-- ==== Sys2Proof/Machine/Protect.lean ====
section
/-! DEFINITION. The comparators, their actions, the hardware over-current shutdown, the self-check and the interlock (R287 to R304). -/

namespace Sys2Proof.Machine

open Sys2Proof

abbrev bCMP (b : Bank) : Blk := .bank b .cmp

/-- The offset of a register of channel c in the CMP block: `o` is that of channel 0. -/
def cmpOff (o : Nat) (c : Chan) : Nat := o + 0x20 * c.inBank

/-- The device with the comparators of a channel changed. -/
def modCmp (d : Dev) (c : Chan) (f : CmpSt → CmpSt) : Dev := modCh d c fun k => { k with cmp := f k.cmp }

/-- The device with the comparators of a bank changed. -/
def modCmpBk (d : Dev) (b : Bank) (f : CmpBank → CmpBank) : Dev := modBk d b fun k => { k with cmp := f k.cmp }

/-- Whether VALID of a channel is 1 (R295). -/
def cmpValid (d : Dev) (c : Chan) : Bool := flag d (bankOf c .cmp) (cmpOff CMP_STS c) 20

/-- Whether a channel is in a self-check: its outputs are held (R304). -/
def inCheck (d : Dev) (c : Chan) : Bool := (bk d c.bank).cmp.schk.any fun x => x.2.testBit c.inBank

/-- The bit of a comparator in CMP_STS: 0 OV, 1 UV, 2 OC, 3 RP. -/
def cmpNo : Comparator → Nat
  | .ov => 0
  | .uv => 1
  | .oc => 2
  | .rp => 3

/-- What an asserting comparator does while VALID is 1: the hardware over-current shutdown for OC, a contained fault for an enabled
action of OV, UV or RP (R297, R298). -/
def cmpAct (d : Dev) (c : Chan) (k : Comparator) : Dev :=
  let b := bankOf c .cmp
  let cfg := rd d b (cmpOff CMP_CFG c)
  match k with
  | .oc =>
    if bit cfg 4 then
      let d := raEvent (raEvent d b (cmpOff CMP_STS c) 0x10) (chBlk c) CH_STS 0x1
      chanFault d c 0x0104 (locFA c 4 2) (BitVec.ofNat 32 (fld d b (cmpOff CMP_ITH c) 9 0)) 0 true 0x14 0
    else d
  | .ov => if bit cfg 1 then chanFault (raEvent d b (cmpOff CMP_STS c) 0x10) c 0x0105 (locFA c 4 0) 0 0 true 0x13 0 else d
  | .uv => if bit cfg 2 then chanFault (raEvent d b (cmpOff CMP_STS c) 0x10) c 0x0105 (locFA c 4 1) 1 0 true 0x13 0 else d
  | .rp => if bit cfg 3 then chanFault (raEvent d b (cmpOff CMP_STS c) 0x10) c 0x0105 (locFA c 4 3) 3 0 true 0x13 0 else d

/-- The condition of a comparator's contained fault has ended (FLT_STS.LIVE). -/
def cmpRelease (d : Dev) (c : Chan) (k : Comparator) : Dev :=
  let b := chBlk (leadOf d c)
  let loc := locFA c 4 (cmpNo k)
  { d with live := d.live.filter fun z => !(decide (z.blk = b) && decide (z.loc = loc)) }

/-- VALID becomes 1: a comparator that is asserted counts as asserting now (R295, R297). -/
def cmpSetValid (d : Dev) (c : Chan) : Dev :=
  let d := setFlag (modCmp d c fun k => { k with onAt := none, dec := 0 }) (bankOf c .cmp) (cmpOff CMP_STS c) 20 true
  forEach [Comparator.oc, .ov, .uv, .rp] d fun d k => if flag d (bankOf c .cmp) (cmpOff CMP_STS c) (16 + cmpNo k) then cmpAct d c k else d

/-- Whether comparators in continuous operation have been powered for 1 µs, so that VALID is due (R295). -/
def cmpDue (d : Dev) (c : Chan) : Bool :=
  match (ch d c).cmp.onAt with
  | some x => cmpCont d c && !inCheck d c && decide (x + tapsPerUs ≤ d.tb.mono)
  | none => false

/-- In continuous operation VALID is set 1 µs after power-on (R295). -/
def cmpValidate (d : Dev) (c : Chan) : Dev := if cmpDue d c then cmpSetValid d c else d

/-- Precision V or I at a transition minus the effective threshold it passed, in 1/65536 code (R375). -/
def cmpOffset (d : Dev) (c : Chan) (k : Comparator) (out : Bool) : Int :=
  let b := bankOf c .cmp
  let s := (ch d c).cmp
  let cfg := rd d b (cmpOff CMP_CFG c)
  let vh : Int := if out then 0 else (bits cfg 14 10 : Nat)
  let ih : Int := if out then 0 else (bits cfg 19 15 : Nat)
  let vth (code : Nat) (o : Int) : Int := clampI 0 16368 (code * 16 + o) * 4096
  let v := ((ch d c).meas.lastV + 2000000) * 65536 / 28000
  let i := ((ch d c).meas.lastI.natAbs : Int) * 67108864 / max 1 (iFull d c)
  match k with
  | .ov => v - (vth (fld d b (cmpOff CMP_VTH c) 25 16) s.ov - vh * 65536)
  | .uv => v - (vth (fld d b (cmpOff CMP_VTH c) 9 0) s.uv + vh * 65536)
  | .oc => i - (vth (fld d b (cmpOff CMP_ITH c) 9 0) s.oc - ih * 65536)
  | .rp => 0

/-- A transition in continuous operation enters Patina's mean of the last 64 (R375). -/
def cmpSeen (d : Dev) (c : Chan) (k : Comparator) (out : Bool) : Dev :=
  if k = .rp then d else
  let n := cmpNo k
  let x := cmpOffset d c k out
  modCmp d c fun s =>
    let l := (x :: s.seen.getD n []).take 64
    { s with seen := s.seen.set n l, ofs := s.ofs.set n (l.foldl (· + ·) 0 / (max 1 l.length : Nat)) }

/-- A comparator output changes: the live bit, and while VALID is 1 the transition bit, CMP_TS and its actions; it wakes a resting bank
(R285, R288, R296 to R298). -/
def cmpChange (d : Dev) (c : Chan) (k : Comparator) (out : Bool) : Dev :=
  let b := bankOf c .cmp
  let n := cmpNo k
  if flag d b (cmpOff CMP_STS c) (16 + n) = out then d else
  let d := modCmp d c fun k => { k with was := some (d.tb.mono, cmpBefore d c) }
  let d := wakeBank (setFlag d b (cmpOff CMP_STS c) (16 + n) out) c.bank
  let d := if out then d else cmpRelease d c k
  if !cmpValid d c then d else
  let t := fieldNow d
  let d := wr (wr d b (cmpOff CMP_TS_LO c) (t.truncate 32)) b (cmpOff CMP_TS_HI c) ((t >>> 32).truncate 32)
  let d := raEvent d b (cmpOff CMP_STS c) (2 ^ n)
  if out then cmpAct d c k else d

/-- COMPARATOR_TRANSITION in continuous operation (R293, R296). -/
def doCmpTransition (c : Chan) (k : Comparator) (out : Bool) (d : Dev) : Dev :=
  if !cmpCont d c || inCheck d c then d else
  let d := trimSettle (cmpValidate d c) c
  let d := if cmpValid d c && decide (flag d (bankOf c .cmp) (cmpOff CMP_STS c) (16 + cmpNo k) ≠ out) then cmpSeen d c k out else d
  cmpChange d c k out

/-- SAMPLED_DECISION, 2 µs after a tick: all four outputs are decided and held until the next decision, trims move by one tap, and the
second decision after power-on sets VALID (R289, R292, R293, R295). -/
def doSampled (c : Chan) (ov uv oc rp : Bool) (d : Dev) : Dev :=
  if cmpCont d c || inCheck d c || !isTick d c.bank (tsAdd (fieldNow d) (-(2 * tapsPerUs : Nat))) then d else
  let d := cmpChange (cmpChange (cmpChange (cmpChange d c .oc oc) c .ov ov) c .uv uv) c .rp rp
  let d := trimMove d c 1
  match (ch d c).cmp.onAt with
  | some x =>
    if d.tb.mono < x + 2 * tapsPerUs then d
    else if 1 ≤ (ch d c).cmp.dec then cmpSetValid d c else modCmp d c fun k => { k with dec := k.dec + 1 }
  | none => d

/-! ### Self-check (R294, R295, R304) -/

/-- The comparators of a channel are powered from off: every output reads "below" and VALID waits for first decisions (R294, R295). -/
def cmpPowerOn (d : Dev) (c : Chan) : Dev :=
  let d := setFld (setFlag d (bankOf c .cmp) (cmpOff CMP_STS c) 20 false) (bankOf c .cmp) (cmpOff CMP_STS c) 19 16 0xA
  modCmp d c fun k => { k with onAt := some d.tb.mono, dec := 0 }

/-- A self-check of masked channels begins: VALID is cleared and BUSY set (R304). -/
def scBegin (d : Dev) (b : Bank) (mask : Nat) : Dev :=
  let d := forEach ((bankChans b).filter fun c => mask.testBit c.inBank) d fun d c =>
    setFlag (modCmp d c fun k => { k with onAt := none, dec := 0 }) (bCMP b) (cmpOff CMP_STS c) 20 false
  setFlag (modCmpBk d b fun k => { k with schk := k.schk ++ [(d.tb.mono, mask)] }) (bCMP b) CMP_SCRES 31 true

/-- A write of CMP_SCHK: refused when a masked channel has CH_CTRL.EN = 1 (R304). -/
def schkWrite (p : Port) (d : Dev) (b : Bank) (al mask : Nat) : Dev :=
  if (bankChans b).any fun c => mask.testBit c.inBank && flag d (chBlk (leadOf d c)) CH_CTRL 0 then accErr d p (bCMP b) (CMP_SCHK + 0x4000 * al) 1
  else if mask = 0 then d else scBegin d b mask

/-- The comparators whose outputs a phase checks, and the outputs it expects (R304). -/
def scExpect (phase : Nat) : Nat × Nat := match phase with | 1 => (0xF, 0xA) | 2 => (0xF, 0x5) | _ => (0xC, 0xC)

/-- A channel's self-check ends: its comparators are powered from off; a failure is a contained fault and leaves VALID 0 (R304, R343). -/
def scEnd (d : Dev) (c : Chan) (fail : Option ScFail) : Dev :=
  let b := bankOf c .cmp
  let d := cmpPowerOn d c
  match fail with
  | none => setFlag d b CMP_SCRES c.inBank false
  | some f =>
    let e := scExpect f.phase.val
    let bad := (List.range 4).find? fun n => e.1.testBit n && decide (f.outs.val.testBit n ≠ e.2.testBit n)
    match bad with
    | none => setFlag d b CMP_SCRES c.inBank false
    | some n =>
      let d := setFlag (modCmp d c fun k => { k with onAt := none }) b CMP_SCRES c.inBank true
      chanFault (raEvent d b (cmpOff CMP_STS c) 0x20) c 0x0106 (locFA c 4 n) (BitVec.ofNat 32 f.phase.val) (BitVec.ofNat 32 f.outs.val)
        false 0x13 0

/-- SELF_CHECK_DONE: 20 µs after the write the phases are complete (R304). -/
def doSelfCheckDone (b : Bank) (fails : List ScFail) (d : Dev) : Dev :=
  let due := (bk d b).cmp.schk.filter fun x => decide (x.1 + 20 * tapsPerUs ≤ d.tb.mono)
  if due.isEmpty then d else
  let d := modCmpBk d b fun k => { k with schk := k.schk.filter fun x => !decide (x.1 + 20 * tapsPerUs ≤ d.tb.mono) }
  let d := setFlag d (bCMP b) CMP_SCRES 31 (!(bk d b).cmp.schk.isEmpty)
  forEach ((bankChans b).filter fun c => due.any fun x => x.2.testBit c.inBank) d fun d c =>
    scEnd d c (fails.find? fun f => decide (f.chan.val = c.inBank) && decide (1 ≤ f.phase.val))

/-- CMPBIAS: the bank's channels are safe, and VALID stays 0 until a self-check passes (R295, R343). -/
def cmpBias (d : Dev) (b : Bank) : Dev :=
  let d := forEach (bankChans b) d fun d c =>
    setFlag (modCmp d c fun k => { k with onAt := none, dec := 0 }) (bCMP b) (cmpOff CMP_STS c) 20 false
  safeBank d b 0x13

/-! ### The interlock (R299 to R303) -/

/-- The interlock acts: every channel safe with TERM INTERLOCK, BKEN cleared and LATCH set in every bank, and the Folio record (R300). -/
def ilkAct (d : Dev) : Dev :=
  let d := safeAll d 0x17
  let d := forEach allBanks d fun d b =>
    protClear (raEvent (setFlag d (bCMP b) CMP_ILK 16 true) (bCMP b) CMP_ILK 0x1) (.bank b .loop) LOOP_CTL 0
  fieldEvent (bkSettleAll d) (bCMP 0) 0x8022 (locCode 1 0 31 0 0 0) 0 0

/-- FILK_N falls and is asserted after its deglitch (R299, R300): while the field side is not up its lands are safe already. -/
def doInterlock (d : Dev) : Dev :=
  if !d.pwr.filk then d else
  let d := { d with pwr := { d.pwr with filk := false } }
  if d.pwr.fup then ilkAct d else d

/-- FILK_N rises: the interlock input is no longer asserted (R301, R302). -/
def doFilkRelease (d : Dev) : Dev :=
  forEach allBanks { d with pwr := { d.pwr with filk := true } } fun d b => setFlag d (bCMP b) CMP_ILK 16 false

/-- The level of FSAFE_N: true while the output is asserted low (R302). -/
def fsafe (d : Dev) : Bool :=
  !d.pwr.filk || allBanks.any (fun b => flag d (bCMP b) CMP_ILK 0) || d.xc.autoSafe || d.pwr.fatal.isSome || !d.pwr.fup

/-- Whether a write of 1 to a bank's LOOP_CTL.BKEN is ignored with ACCERR: the interlock or thermal shutdown (R97, R301, R374). -/
def bkenBarred (d : Dev) (b : Bank) : Bool := !d.pwr.filk || flag d (bCMP b) CMP_ILK 0 || flag d bTHM THM_STS 18

end Sys2Proof.Machine
end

*****

For the string "current", go through the entries above and copy each line where it occurs.

◆ **Problem solution**
/-! DEFINITION. The comparators, their actions, the hardware over-current shutdown, the self-check and the interlock (R287 to R304). -/
/-- What an asserting comparator does while VALID is 1: the hardware over-current shutdown for OC, a contained fault for an enabled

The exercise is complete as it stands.